START DATASET

-- ==== Sys2Proof/Tests/Slice0.lean ====
section
/-! SUPPORT. The model's own tests: expected values are those of 95_test_vectors.md (V1 to V17, P1), of 40_word_functions.md
R136 and of the patterns of 30_encoding.md R101. After them, for every statement with hypotheses, a concrete state and
operands that meet them, clause by clause at the boundary of its range. -/

namespace Sys2Proof.Tests

set_option Elab.async false

open Sys2Proof Sys2Proof.Machine

/-! ### Small states -/

/-- All registers 0, in IDLE, with 64 bytes of platform memory. -/
def blank : State where
  H := Vector.replicate 8 0
  v := ⟨0, 0, 0, 0, 0, 0, 0, 0⟩
  W := Vector.replicate 64 0
  BLK := Vector.replicate 64 0
  DIGEST := Vector.replicate 32 0
  MSG_LEN := 0
  LBITS := 0
  KPAD := 0
  PLEN := 0
  NB := 0
  BI := 0
  T := 0
  PHASE := .idle
  ERRCODE := .none
  MSG := []
  MSG_CAP := ⟨64, by decide⟩
  inputs := []
  reads := []
  draws := 0

/-- "abc" in MSG with the lengths of V2. -/
def abc : State :=
  { blank with MSG := [(0, 0x61), (1, 0x62), (2, 0x63)], MSG_LEN := 3, LBITS := 24, KPAD := 52, PLEN := 64, NB := 1 }

/-- The outcome is a next state that satisfies `p`. -/
def after (o : Result) (p : State → Bool) : Bool :=
  match o with
  | .next t => p t
  | .fault _ => false
  | .refused _ => false

/-- The outcome is the fault `r`. -/
def stopsWith (o : Result) (r : Fault) : Bool :=
  match o with
  | .next _ => false
  | .fault q => decide (q = r)
  | .refused _ => false

/-! ### WellFormed (30_encoding.md R101): WEXP's constraint is the one check -/

theorem test_wellFormed_refuses_wexp_below_16 : ¬ Instr.WellFormed (.wexp 3) ∧ ¬ Instr.WellFormed (.wexp 15) := by decide
theorem test_wellFormed_accepts_wexp_from_16 : Instr.WellFormed (.wexp 16) ∧ Instr.WellFormed (.wexp 63) := by decide

/-! ### Decode: words written out from the patterns of 30_encoding.md R98, R101, with the T of a real run (P1) -/

theorem test_decode_command : decode (.command 0b00000001#8) = .row .start ∧
    decode (.command 0b00000000#8) = .noRow .reservedCommand ∧
    decode (.command 0b00000010#8) = .noRow .reservedCommand := by decide
theorem test_decode_padder : decode (.uop 0b0001000000#10) = .row .lenchk ∧
    decode (.uop 0b0010000000#10) = .row .padlen := by decide
theorem test_decode_parser : decode (.uop 0b0011000000#10) = .row .parsechk ∧
    decode (.uop 0b0101000000#10) = .row .bload ∧ decode (.uop 0b0101111111#10) = .row .bload := by decide
theorem test_decode_schedule : decode (.uop 0b0110000101#10) = .row (.wload 5) ∧
    decode (.uop 0b0110001111#10) = .row (.wload 15) ∧ decode (.uop 0b0111010000#10) = .row (.wexp 16) ∧
    decode (.uop 0b0111111111#10) = .row (.wexp 63) := by decide
theorem test_decode_round : decode (.uop 0b1000111111#10) = .row .vinit ∧
    decode (.uop 0b1001000000#10) = .row (.round 0) ∧ decode (.uop 0b1001111111#10) = .row (.round 63) := by decide
theorem test_decode_state : decode (.uop 0b0100000000#10) = .row .hinit ∧ decode (.uop 0b1010111111#10) = .row .hmix ∧
    decode (.uop 0b1011111111#10) = .row .dout := by decide
theorem test_decode_waiting : decode (.uop 0b0000000000#10) = .row .idle ∧ decode (.uop 0b1100111111#10) = .row .done ∧
    decode (.uop 0b1101000000#10) = .row .error := by decide
theorem test_decode_reserved : decode (.uop 0b1110000000#10) = .row .reservedE ∧
    decode (.uop 0b1111000000#10) = .row .reservedF ∧ decode (.uop 0b0110010000#10) = .noRow .unreachableWload := by decide
theorem test_decodeTableWord : decodeTableWord 8 0x01 = some .start ∧ decodeTableWord 16 0x1d0 = some (.wexp 16) ∧
    decodeTableWord 16 0x2bf = some .hmix ∧ decodeTableWord 8 0x02 = none ∧ decodeTableWord 16 0x190 = none := by decide

/-! ### Word functions (V8, V9, R136) -/

theorem test_add32_wraps : add32 [0xffffffff, 1] = 0 ∧
    add32 [0xffffffff, 0xffffffff, 0xffffffff, 0xffffffff, 0xffffffff] = 0xfffffffb := by decide
theorem test_rotr : rotr 1 1 = 0x80000000 ∧ rotr 0x6a09e667 7 = 0xced413cc ∧ rotr 0x12345678 31 = 0x2468acf0 := by decide
theorem test_bsig : bsig0 0x6a09e667 = 0xce20b47e ∧ bsig1 0x6a09e667 = 0x55b65510 := by decide
theorem test_ssig : ssig0 0x6a09e667 = 0xba0cf582 ∧ ssig1 0xffffffff = 0x003fffff := by decide
theorem test_ch : ch 0x510e527f 0x9b05688c 0x1f83d9ab = 0x1f85c98c := by decide
theorem test_maj : maj 0x6a09e667 0xbb67ae85 0x3c6ef372 = 0x3a6fe667 := by decide
theorem test_be32 : be32 0xff 0 0 1 = 0xff000001 ∧ bytesBe32 0xe3b0c442 = [0xe3, 0xb0, 0xc4, 0x42] := by decide
theorem test_bytesBe64 : bytesBe64 0x1b8 = [0, 0, 0, 0, 0, 0, 1, 0xb8] := by decide
theorem test_padCount : padCount 0 = 55 ∧ padCount 24 = 52 ∧ padCount 0x1b8 = 0 ∧ padCount 0x1c0 = 63 := by decide

/-! ### The Padder (V5, V12, V13, V16) -/

theorem test_lenchk_boundary : after (exec .lenchk { blank with MSG_LEN := 0x1fffffffffffffff }) (fun t =>
    decide (t.LBITS = 0xfffffffffffffff8) && decide (t.PHASE = .padlen)) = true := by decide
theorem test_lenchk_overflow : after (exec .lenchk { blank with MSG_LEN := 0x2000000000000001 }) (fun t =>
    decide (t.LBITS = 0) && decide (status t = 0x14)) = true := by decide
theorem test_padlen_abc : after (exec .padlen { blank with MSG_LEN := 3, LBITS := 24 }) (fun t =>
    decide (t.KPAD = 52) && decide (t.PLEN = 64) && decide (t.PHASE = .parsechk)) = true := by decide
theorem test_padlen_error : after (exec .padlen { blank with MSG_LEN := 1 }) (fun t => decide (status t = 0x24)) = true := by
  decide
theorem test_pad_56 : after (exec .pad { blank with MSG_LEN := 56 }) (fun t =>
    decide (t.KPAD = 63) && decide (t.PLEN = 128)) = true := by decide

/-! ### The Block Parser (V2, V13, V16) -/

theorem test_parsechk_two_blocks : after (exec .parsechk { blank with PLEN := 128, BI := 7 }) (fun t =>
    decide (t.NB = 2) && decide (t.BI = 0) && decide (t.PHASE = .hinit)) = true := by decide
theorem test_parsechk_error : after (exec .parsechk { blank with PLEN := 65 }) (fun t => decide (status t = 0x34)) = true := by
  decide
theorem test_parse_error : after (exec .parse { blank with PLEN := 1 }) (fun t => decide (t.ERRCODE = .invalidBlockLength)) =
    true := by decide
theorem test_bload_abc : after (exec .bload abc) (fun t =>
    decide (t.BLK.toList = [0x61, 0x62, 0x63, 0x80] ++ List.replicate 59 0 ++ [0x18])) = true := by decide +kernel
theorem test_bload_stops : stopsWith (exec .bload { abc with BI := 1 }) .paddedIndexOutOfRange = true ∧
    stopsWith (exec .bload { abc with MSG_CAP := ⟨2, by decide⟩ }) .msgBeyondCap = true := by decide +kernel
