-- ==== Sys2Proof/WellFormed.lean ====
section
/-! DEFINITION. Which terms of `Instr` an encoding exists for (`spec/30_encoding.md` R101, R102, R120): the offset of a branch and of JAL is even. Every other operand range is the range of its field's width. -/

namespace Sys2Proof

/-- The operands are in the ranges of R120. -/
def Instr.wellFormed : Instr → Bool
  | .jal _ offset => !offset.getLsbD 0
  | .beq _ _ offset | .bne _ _ offset | .blt _ _ offset | .bge _ _ offset | .bltu _ _ offset | .bgeu _ _ offset =>
    !offset.getLsbD 0
  | .addiw .. | .slliw .. | .srliw .. | .sraiw .. | .addw .. | .subw .. | .sllw .. | .srlw .. | .sraw .. => true
  | .lwu .. | .ld .. | .sd .. => true
  | .lui .. | .auipc .. | .addi .. | .slti .. | .sltiu .. | .xori .. | .ori .. | .andi .. | .slli .. | .srli .. | .srai .. => true
  | .add .. | .sub .. | .sll .. | .slt .. | .sltu .. | .xor .. | .srl .. | .sra .. | .or .. | .and .. => true
  | .fence .. | .fenceI => true
  | .csrrw .. | .csrrs .. | .csrrc .. | .csrrwi .. | .csrrsi .. | .csrrci .. => true
  | .ecall | .ebreak | .uret | .sret | .mret | .wfi | .sfenceVma .. => true
  | .lb .. | .lh .. | .lw .. | .lbu .. | .lhu .. | .sb .. | .sh .. | .sw .. => true
  | .jalr .. => true

end Sys2Proof
end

END DATASET

■ PROBLEM TO WORK ON
Each line above that includes "none" should be shown.

■ FINISHED TASK
  ERRCODE := .none
    decodeTableWord 16 0x2bf = some .hmix ∧ decodeTableWord 8 0x02 = none ∧ decodeTableWord 16 0x190 = none := by decide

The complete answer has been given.